- Your task: In the listing below, find the line with "theorem setSp (h" and the line with "theorem storeHighAnd (h". Repeat those two lines and all lines between them exactly.

- Data provided:
*** Block opens ***
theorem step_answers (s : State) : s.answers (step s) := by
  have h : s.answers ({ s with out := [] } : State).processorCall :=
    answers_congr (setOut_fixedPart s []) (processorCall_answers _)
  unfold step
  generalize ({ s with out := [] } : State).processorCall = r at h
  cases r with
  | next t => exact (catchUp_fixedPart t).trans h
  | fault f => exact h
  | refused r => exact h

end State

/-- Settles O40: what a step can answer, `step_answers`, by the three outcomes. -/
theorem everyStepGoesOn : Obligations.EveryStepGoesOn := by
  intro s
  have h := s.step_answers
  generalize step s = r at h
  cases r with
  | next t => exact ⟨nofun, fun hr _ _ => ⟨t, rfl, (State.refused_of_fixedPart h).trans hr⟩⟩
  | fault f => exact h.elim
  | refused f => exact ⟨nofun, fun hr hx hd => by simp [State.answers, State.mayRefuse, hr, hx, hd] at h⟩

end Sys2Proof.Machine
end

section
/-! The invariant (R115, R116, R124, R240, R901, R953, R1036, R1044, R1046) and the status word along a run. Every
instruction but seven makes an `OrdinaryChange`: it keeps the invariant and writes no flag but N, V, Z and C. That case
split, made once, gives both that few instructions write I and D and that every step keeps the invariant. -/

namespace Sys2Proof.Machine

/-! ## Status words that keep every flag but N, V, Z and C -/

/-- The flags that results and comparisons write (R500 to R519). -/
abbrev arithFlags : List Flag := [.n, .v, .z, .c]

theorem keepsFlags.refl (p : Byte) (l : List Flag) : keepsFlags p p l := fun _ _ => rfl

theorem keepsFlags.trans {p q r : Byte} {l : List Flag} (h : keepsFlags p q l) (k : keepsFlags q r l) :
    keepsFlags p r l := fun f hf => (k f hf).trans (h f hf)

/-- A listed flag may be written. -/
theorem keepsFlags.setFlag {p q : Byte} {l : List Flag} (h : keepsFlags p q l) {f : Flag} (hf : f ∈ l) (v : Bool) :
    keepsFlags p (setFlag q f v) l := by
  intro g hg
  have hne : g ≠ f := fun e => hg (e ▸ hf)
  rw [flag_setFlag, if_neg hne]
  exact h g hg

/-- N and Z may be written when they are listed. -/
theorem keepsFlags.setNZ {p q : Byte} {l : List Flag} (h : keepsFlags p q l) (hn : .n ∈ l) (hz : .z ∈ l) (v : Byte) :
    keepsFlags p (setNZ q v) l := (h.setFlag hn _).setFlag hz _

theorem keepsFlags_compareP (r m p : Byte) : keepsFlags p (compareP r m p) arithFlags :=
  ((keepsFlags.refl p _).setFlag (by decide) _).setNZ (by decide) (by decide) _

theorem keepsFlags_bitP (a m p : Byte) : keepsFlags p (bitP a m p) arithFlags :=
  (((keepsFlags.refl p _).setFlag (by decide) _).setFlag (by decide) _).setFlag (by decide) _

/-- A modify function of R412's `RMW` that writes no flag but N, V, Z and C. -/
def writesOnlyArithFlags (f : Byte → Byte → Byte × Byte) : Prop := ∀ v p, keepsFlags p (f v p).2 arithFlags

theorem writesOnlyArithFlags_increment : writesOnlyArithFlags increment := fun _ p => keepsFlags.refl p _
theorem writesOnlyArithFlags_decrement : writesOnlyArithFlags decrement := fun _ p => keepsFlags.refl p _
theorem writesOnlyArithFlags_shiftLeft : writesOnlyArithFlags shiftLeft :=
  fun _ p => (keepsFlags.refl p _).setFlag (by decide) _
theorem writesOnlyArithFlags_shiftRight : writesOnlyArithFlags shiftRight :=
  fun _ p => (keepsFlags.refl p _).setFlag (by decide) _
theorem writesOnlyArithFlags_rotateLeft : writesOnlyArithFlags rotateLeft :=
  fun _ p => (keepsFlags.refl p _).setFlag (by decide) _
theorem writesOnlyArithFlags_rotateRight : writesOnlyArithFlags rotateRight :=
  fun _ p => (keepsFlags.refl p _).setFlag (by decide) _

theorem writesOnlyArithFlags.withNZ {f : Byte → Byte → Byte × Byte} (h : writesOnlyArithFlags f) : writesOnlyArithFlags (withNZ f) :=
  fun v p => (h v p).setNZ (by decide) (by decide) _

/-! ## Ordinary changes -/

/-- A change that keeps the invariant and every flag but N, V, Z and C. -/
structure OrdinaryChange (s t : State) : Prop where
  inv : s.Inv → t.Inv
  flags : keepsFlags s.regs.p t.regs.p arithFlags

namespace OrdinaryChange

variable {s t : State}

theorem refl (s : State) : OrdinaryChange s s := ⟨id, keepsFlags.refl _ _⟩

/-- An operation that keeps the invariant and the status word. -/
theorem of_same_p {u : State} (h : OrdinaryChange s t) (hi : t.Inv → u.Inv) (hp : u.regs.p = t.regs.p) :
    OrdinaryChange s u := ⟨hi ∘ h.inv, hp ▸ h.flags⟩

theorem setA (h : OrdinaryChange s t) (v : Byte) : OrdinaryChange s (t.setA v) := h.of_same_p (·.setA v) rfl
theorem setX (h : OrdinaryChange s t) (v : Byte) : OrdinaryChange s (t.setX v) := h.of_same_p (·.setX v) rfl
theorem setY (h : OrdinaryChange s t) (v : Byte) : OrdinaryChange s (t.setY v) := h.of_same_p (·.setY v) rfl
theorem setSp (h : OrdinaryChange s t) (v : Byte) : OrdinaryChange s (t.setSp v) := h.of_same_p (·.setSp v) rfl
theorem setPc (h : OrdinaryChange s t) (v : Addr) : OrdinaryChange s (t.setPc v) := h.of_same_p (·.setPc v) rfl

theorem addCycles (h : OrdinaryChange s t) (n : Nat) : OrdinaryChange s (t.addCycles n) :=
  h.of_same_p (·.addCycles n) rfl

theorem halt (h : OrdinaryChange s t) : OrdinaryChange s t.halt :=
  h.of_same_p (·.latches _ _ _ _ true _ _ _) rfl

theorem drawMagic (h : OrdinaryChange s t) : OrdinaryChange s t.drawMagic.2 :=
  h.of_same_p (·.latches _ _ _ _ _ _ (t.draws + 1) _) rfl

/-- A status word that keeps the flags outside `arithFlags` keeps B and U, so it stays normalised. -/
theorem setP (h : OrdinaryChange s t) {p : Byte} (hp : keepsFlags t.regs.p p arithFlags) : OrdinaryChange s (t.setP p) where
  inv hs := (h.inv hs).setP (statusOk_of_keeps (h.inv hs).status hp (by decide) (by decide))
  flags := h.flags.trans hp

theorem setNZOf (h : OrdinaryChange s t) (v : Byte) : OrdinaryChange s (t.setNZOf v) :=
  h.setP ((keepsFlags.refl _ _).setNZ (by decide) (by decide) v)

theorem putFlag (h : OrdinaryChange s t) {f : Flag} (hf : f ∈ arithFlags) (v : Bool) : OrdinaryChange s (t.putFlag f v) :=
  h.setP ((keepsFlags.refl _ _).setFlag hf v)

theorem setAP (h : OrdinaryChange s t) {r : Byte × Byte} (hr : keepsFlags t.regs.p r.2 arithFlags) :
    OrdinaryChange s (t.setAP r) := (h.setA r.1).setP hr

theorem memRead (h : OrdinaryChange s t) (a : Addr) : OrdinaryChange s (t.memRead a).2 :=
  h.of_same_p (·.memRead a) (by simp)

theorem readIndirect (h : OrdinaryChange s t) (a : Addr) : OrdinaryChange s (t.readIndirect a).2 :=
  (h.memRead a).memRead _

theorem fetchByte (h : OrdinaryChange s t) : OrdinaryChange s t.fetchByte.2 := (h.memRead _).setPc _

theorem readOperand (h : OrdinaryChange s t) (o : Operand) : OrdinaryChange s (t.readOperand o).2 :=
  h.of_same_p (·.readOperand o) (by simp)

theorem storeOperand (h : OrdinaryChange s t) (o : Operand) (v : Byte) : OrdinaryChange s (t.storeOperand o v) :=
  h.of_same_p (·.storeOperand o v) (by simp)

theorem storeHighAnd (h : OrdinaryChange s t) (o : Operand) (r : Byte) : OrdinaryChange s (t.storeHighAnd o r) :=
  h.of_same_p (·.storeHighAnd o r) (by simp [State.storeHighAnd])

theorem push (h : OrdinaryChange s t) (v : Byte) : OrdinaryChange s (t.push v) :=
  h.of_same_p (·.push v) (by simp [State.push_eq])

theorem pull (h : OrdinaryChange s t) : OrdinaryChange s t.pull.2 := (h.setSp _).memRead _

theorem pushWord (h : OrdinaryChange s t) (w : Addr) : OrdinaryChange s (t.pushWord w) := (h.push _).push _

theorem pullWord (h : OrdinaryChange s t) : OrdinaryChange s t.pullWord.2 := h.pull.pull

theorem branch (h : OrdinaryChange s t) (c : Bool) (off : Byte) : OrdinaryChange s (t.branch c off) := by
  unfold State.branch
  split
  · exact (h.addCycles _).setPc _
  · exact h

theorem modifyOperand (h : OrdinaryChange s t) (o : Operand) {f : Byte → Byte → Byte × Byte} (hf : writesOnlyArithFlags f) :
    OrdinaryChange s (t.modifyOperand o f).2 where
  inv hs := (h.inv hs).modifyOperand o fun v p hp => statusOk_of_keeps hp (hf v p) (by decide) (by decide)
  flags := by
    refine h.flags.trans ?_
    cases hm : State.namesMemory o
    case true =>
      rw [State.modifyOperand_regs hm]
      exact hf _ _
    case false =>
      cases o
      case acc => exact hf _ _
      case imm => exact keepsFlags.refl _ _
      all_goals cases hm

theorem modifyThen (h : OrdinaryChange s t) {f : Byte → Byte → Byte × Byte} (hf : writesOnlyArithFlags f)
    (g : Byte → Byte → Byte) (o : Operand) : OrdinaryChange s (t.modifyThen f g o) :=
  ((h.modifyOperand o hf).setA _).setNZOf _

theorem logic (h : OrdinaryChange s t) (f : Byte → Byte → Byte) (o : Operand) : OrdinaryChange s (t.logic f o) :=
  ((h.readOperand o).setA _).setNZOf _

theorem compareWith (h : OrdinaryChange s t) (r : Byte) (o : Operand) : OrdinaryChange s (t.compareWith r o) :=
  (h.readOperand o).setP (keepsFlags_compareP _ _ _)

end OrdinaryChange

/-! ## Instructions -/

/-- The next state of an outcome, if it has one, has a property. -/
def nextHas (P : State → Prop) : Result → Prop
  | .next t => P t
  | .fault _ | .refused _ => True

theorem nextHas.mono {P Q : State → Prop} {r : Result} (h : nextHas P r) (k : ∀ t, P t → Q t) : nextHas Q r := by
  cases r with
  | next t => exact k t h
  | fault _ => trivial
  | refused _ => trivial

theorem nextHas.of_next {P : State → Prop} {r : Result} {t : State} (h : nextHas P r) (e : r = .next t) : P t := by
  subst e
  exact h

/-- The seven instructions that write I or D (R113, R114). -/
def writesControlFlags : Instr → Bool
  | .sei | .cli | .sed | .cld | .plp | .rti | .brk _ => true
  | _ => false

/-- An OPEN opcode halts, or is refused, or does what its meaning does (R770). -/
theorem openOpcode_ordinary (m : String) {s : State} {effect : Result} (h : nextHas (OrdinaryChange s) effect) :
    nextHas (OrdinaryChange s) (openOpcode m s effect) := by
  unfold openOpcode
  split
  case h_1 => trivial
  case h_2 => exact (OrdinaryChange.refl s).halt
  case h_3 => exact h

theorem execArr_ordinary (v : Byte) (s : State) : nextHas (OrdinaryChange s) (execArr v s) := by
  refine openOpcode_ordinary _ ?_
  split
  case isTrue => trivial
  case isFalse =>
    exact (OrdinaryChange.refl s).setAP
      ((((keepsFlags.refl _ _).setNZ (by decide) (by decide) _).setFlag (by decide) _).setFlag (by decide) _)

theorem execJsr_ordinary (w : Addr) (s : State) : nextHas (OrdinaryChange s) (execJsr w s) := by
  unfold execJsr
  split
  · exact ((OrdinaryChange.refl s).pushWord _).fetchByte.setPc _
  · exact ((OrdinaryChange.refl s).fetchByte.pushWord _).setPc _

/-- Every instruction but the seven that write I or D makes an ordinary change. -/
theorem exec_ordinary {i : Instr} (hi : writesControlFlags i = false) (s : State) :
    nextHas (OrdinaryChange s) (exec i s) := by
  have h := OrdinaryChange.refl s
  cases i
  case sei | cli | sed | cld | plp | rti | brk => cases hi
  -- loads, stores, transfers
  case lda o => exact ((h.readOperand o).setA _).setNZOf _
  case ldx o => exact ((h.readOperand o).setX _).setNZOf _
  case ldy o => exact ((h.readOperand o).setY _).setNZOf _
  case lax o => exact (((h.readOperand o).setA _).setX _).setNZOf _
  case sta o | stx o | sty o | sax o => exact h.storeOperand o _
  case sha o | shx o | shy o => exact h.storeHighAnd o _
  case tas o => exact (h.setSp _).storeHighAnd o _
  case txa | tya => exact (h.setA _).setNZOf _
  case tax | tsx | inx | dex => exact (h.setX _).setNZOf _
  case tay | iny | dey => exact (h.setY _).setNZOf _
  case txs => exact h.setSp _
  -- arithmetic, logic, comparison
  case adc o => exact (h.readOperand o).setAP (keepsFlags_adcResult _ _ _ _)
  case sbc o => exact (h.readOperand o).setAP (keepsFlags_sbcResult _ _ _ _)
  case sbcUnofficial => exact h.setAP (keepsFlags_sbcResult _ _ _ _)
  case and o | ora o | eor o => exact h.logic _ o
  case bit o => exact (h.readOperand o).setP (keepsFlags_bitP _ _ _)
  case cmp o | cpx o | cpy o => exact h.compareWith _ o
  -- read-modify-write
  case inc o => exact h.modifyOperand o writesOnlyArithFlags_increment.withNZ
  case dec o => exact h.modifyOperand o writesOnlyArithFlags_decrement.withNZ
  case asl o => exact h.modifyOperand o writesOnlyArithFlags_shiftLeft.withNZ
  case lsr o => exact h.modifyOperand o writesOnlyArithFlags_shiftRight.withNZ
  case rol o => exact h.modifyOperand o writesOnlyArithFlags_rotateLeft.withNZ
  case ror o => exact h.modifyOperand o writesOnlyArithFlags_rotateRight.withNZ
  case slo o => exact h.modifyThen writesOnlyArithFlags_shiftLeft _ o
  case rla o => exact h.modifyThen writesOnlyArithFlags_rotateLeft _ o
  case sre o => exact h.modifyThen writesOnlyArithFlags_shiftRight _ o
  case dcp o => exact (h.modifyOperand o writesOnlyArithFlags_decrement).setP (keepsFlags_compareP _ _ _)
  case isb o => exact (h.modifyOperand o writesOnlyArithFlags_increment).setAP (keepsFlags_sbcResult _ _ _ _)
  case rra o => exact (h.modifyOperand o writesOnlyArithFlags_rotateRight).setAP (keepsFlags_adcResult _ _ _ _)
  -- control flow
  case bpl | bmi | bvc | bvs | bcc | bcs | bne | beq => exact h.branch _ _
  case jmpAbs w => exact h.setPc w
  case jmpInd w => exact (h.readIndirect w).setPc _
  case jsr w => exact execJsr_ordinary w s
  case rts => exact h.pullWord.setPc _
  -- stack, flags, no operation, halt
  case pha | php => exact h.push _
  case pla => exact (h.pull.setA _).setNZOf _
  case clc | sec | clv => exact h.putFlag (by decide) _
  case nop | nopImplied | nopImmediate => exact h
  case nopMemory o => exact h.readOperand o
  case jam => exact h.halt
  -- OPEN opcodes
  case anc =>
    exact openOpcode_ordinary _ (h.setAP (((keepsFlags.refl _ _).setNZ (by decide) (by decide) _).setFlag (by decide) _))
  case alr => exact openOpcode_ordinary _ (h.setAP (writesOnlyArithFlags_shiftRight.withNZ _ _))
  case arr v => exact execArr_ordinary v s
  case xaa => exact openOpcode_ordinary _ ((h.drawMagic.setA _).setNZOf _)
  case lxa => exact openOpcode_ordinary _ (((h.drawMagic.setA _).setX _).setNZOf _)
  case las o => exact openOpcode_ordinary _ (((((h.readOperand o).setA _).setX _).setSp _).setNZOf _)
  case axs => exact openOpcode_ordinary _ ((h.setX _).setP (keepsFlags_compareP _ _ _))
*** Block closes ***
- Result below:
theorem setSp (h : OrdinaryChange s t) (v : Byte) : OrdinaryChange s (t.setSp v) := h.of_same_p (·.setSp v) rfl
theorem setPc (h : OrdinaryChange s t) (v : Addr) : OrdinaryChange s (t.setPc v) := h.of_same_p (·.setPc v) rfl

theorem addCycles (h : OrdinaryChange s t) (n : Nat) : OrdinaryChange s (t.addCycles n) :=
  h.of_same_p (·.addCycles n) rfl

theorem halt (h : OrdinaryChange s t) : OrdinaryChange s t.halt :=
  h.of_same_p (·.latches _ _ _ _ true _ _ _) rfl

theorem drawMagic (h : OrdinaryChange s t) : OrdinaryChange s t.drawMagic.2 :=
  h.of_same_p (·.latches _ _ _ _ _ _ (t.draws + 1) _) rfl

/-- A status word that keeps the flags outside `arithFlags` keeps B and U, so it stays normalised. -/
theorem setP (h : OrdinaryChange s t) {p : Byte} (hp : keepsFlags t.regs.p p arithFlags) : OrdinaryChange s (t.setP p) where
  inv hs := (h.inv hs).setP (statusOk_of_keeps (h.inv hs).status hp (by decide) (by decide))
  flags := h.flags.trans hp

theorem setNZOf (h : OrdinaryChange s t) (v : Byte) : OrdinaryChange s (t.setNZOf v) :=
  h.setP ((keepsFlags.refl _ _).setNZ (by decide) (by decide) v)

theorem putFlag (h : OrdinaryChange s t) {f : Flag} (hf : f ∈ arithFlags) (v : Bool) : OrdinaryChange s (t.putFlag f v) :=
  h.setP ((keepsFlags.refl _ _).setFlag hf v)

theorem setAP (h : OrdinaryChange s t) {r : Byte × Byte} (hr : keepsFlags t.regs.p r.2 arithFlags) :
    OrdinaryChange s (t.setAP r) := (h.setA r.1).setP hr

theorem memRead (h : OrdinaryChange s t) (a : Addr) : OrdinaryChange s (t.memRead a).2 :=
  h.of_same_p (·.memRead a) (by simp)

theorem readIndirect (h : OrdinaryChange s t) (a : Addr) : OrdinaryChange s (t.readIndirect a).2 :=
  (h.memRead a).memRead _

theorem fetchByte (h : OrdinaryChange s t) : OrdinaryChange s t.fetchByte.2 := (h.memRead _).setPc _

theorem readOperand (h : OrdinaryChange s t) (o : Operand) : OrdinaryChange s (t.readOperand o).2 :=
  h.of_same_p (·.readOperand o) (by simp)

theorem storeOperand (h : OrdinaryChange s t) (o : Operand) (v : Byte) : OrdinaryChange s (t.storeOperand o v) :=
  h.of_same_p (·.storeOperand o v) (by simp)

theorem storeHighAnd (h : OrdinaryChange s t) (o : Operand) (r : Byte) : OrdinaryChange s (t.storeHighAnd o r) :=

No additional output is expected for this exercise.